Find the line that contains "def execWallOfsWrap (s"; then retype it and each line after it, exactly, through the final line of the data below.

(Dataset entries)

---*---

-- ==== Sys2Proof/Machine/CoreRows.lean ====
section
/-!
DEFINITION. Machine/CoreRows.lean: the meaning of each command: the management core, images, security and the log.
-/
namespace Sys2Proof.Machine

/-- WATCHDOG_EXPIRY (R455): The watchdog expires, and the management core restarts within 600 µs. -/
def execWatchdogExpiry (aged : Nat) (s : State) : Answer := onHub (fun (h : Hub) => h.watchdog aged) s

/-- CORE_TRAP (R455): The core takes a fatal trap or PMP fault and restarts. -/
def execCoreTrap (aged : Nat) (s : State) : Answer := onHub (fun (h : Hub) => h.coreTrap aged) s

/-- CRASH_LOOP (R456): RESTARTS reaches CRASH_MAX within 10 s, and the ROM loads the other slot or enters kiln mode. -/
def execCrashLoop (s : State) : Answer := onBase (fun (d : Dev) => d.crashRow) s

/-- TRIAL_TIMEOUT (R466): TRIAL_MS expires before CONFIRM, and the core reverts to the previous region. -/
def execTrialTimeout (aged : Nat) (s : State) : Answer := onHub (fun (h : Hub) => h.trialTimeout aged) s

/-- FIRST_KICK_TIMEOUT (R455): An image that has not kicked within 500 µs of handover is restarted again, and the restart
counts as a core fault. -/
def execFirstKickTimeout (aged : Nat) (s : State) : Answer := onHub (fun (h : Hub) => h.firstKickTimeout aged) s

/-- ACC_PUSH_START (R470): After a port first reaches ACTIVE following reset release, the hub starts pushing the
accelerator image. -/
def execAccPushStart (s : State) : Answer := onBase (fun (d : Dev) => d.pushStart) s

/-- IMAGE_DONE (R472): IMAGE_DONE is checked against the hash, LEN and CRC, and IMAGE_GO, IMAGE_RESEND or IMAGE_ABORT
follows. -/
def execImageDone (x : Fin 8) (s : State) : Answer := onHub (fun (h : Hub) => h.imageDoneBrick x) s

/-- IMAGE_DONE_TIMEOUT (R472): No IMAGE_DONE arrives within 1 ms, and the push is retried or fails. -/
def execImageDoneTimeout (x : Fin 8) (s : State) : Answer := onHub (fun (h : Hub) => h.imageTimeout x) s

/-- ACC_RESET_PULSE_END (R472): The 1 ms ACCx_RST_L pulse after a push fence or timeout, or an accelerator activation,
ends and a fresh push follows. -/
def execAccResetPulseEnd (x : Fin 8) (s : State) : Answer := onHub (fun (h : Hub) => h.pulseEnd x) s

/-- DEBUG_LEVEL_EXPIRY (R493): DURATION_S has elapsed, and the debug level returns to 0. -/
def execDebugLevelExpiry (s : State) : Answer := onHub (fun (h : Hub) => h.levelExpiry) s

/-- DRBG_HEALTH_FAIL (R489): An entropy health test fails, and the DRBG stops. -/
def execDrbgHealthFail (test : Byte) (s : State) : Answer := onHub (fun (h : Hub) => h.rngFail test.toNat) s

/-- DRBG_RESEED (R489): After 2^20 requests the DRBG is reseeded. -/
def execDrbgReseed (s : State) : Answer := onHub (fun (h : Hub) => h.rngReseed) s

/-- OTP_FUSE_PROGRAM (R480): At debug level 2, revocation fuses and OTP keys are programmed through the debug port. -/
def execOtpFuseProgram (w : OtpWrite) (s : State) : Answer := onBase (fun (d : Dev) => d.otpProgram w) s

/-- JTAG_INSTRUCTION (R492): An IEEE 1149.1 instruction such as IDCODE, SAMPLE/PRELOAD, EXTEST or INTEST is executed if
the debug level permits it. -/
def execJtagInstruction (i : JtagInstr) (s : State) : Answer := onHub (fun (h : Hub) => h.jtag i) s

/-- LOG_DRAIN (R504): The management core programs and reads back shadow records into the log flash in order. -/
def execLogDrain (bad : Option Nat) (s : State) : Answer := onHub (fun (h : Hub) => h.logDrain bad) s

/-- LOG_ERASE_COMPLETE (R509): The sector erases end, the clear pair is programmed and draining resumes. -/
def execLogEraseComplete (ok : Bool) (s : State) : Answer := onHub (fun (h : Hub) => h.eraseComplete ok) s

/-- WALL_OFS_WRAP (R514): WALL_OFS reaches 2^31, and the reference is advanced by 2^31 ms. -/
def execWallOfsWrap (s : State) : Answer := onHub (fun (h : Hub) => h.wallWrap) s

end Sys2Proof.Machine
end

---*---

SOLUTION TO THIS PROBLEM
def execWallOfsWrap (s : State) : Answer := onHub (fun (h : Hub) => h.wallWrap) s

end Sys2Proof.Machine
end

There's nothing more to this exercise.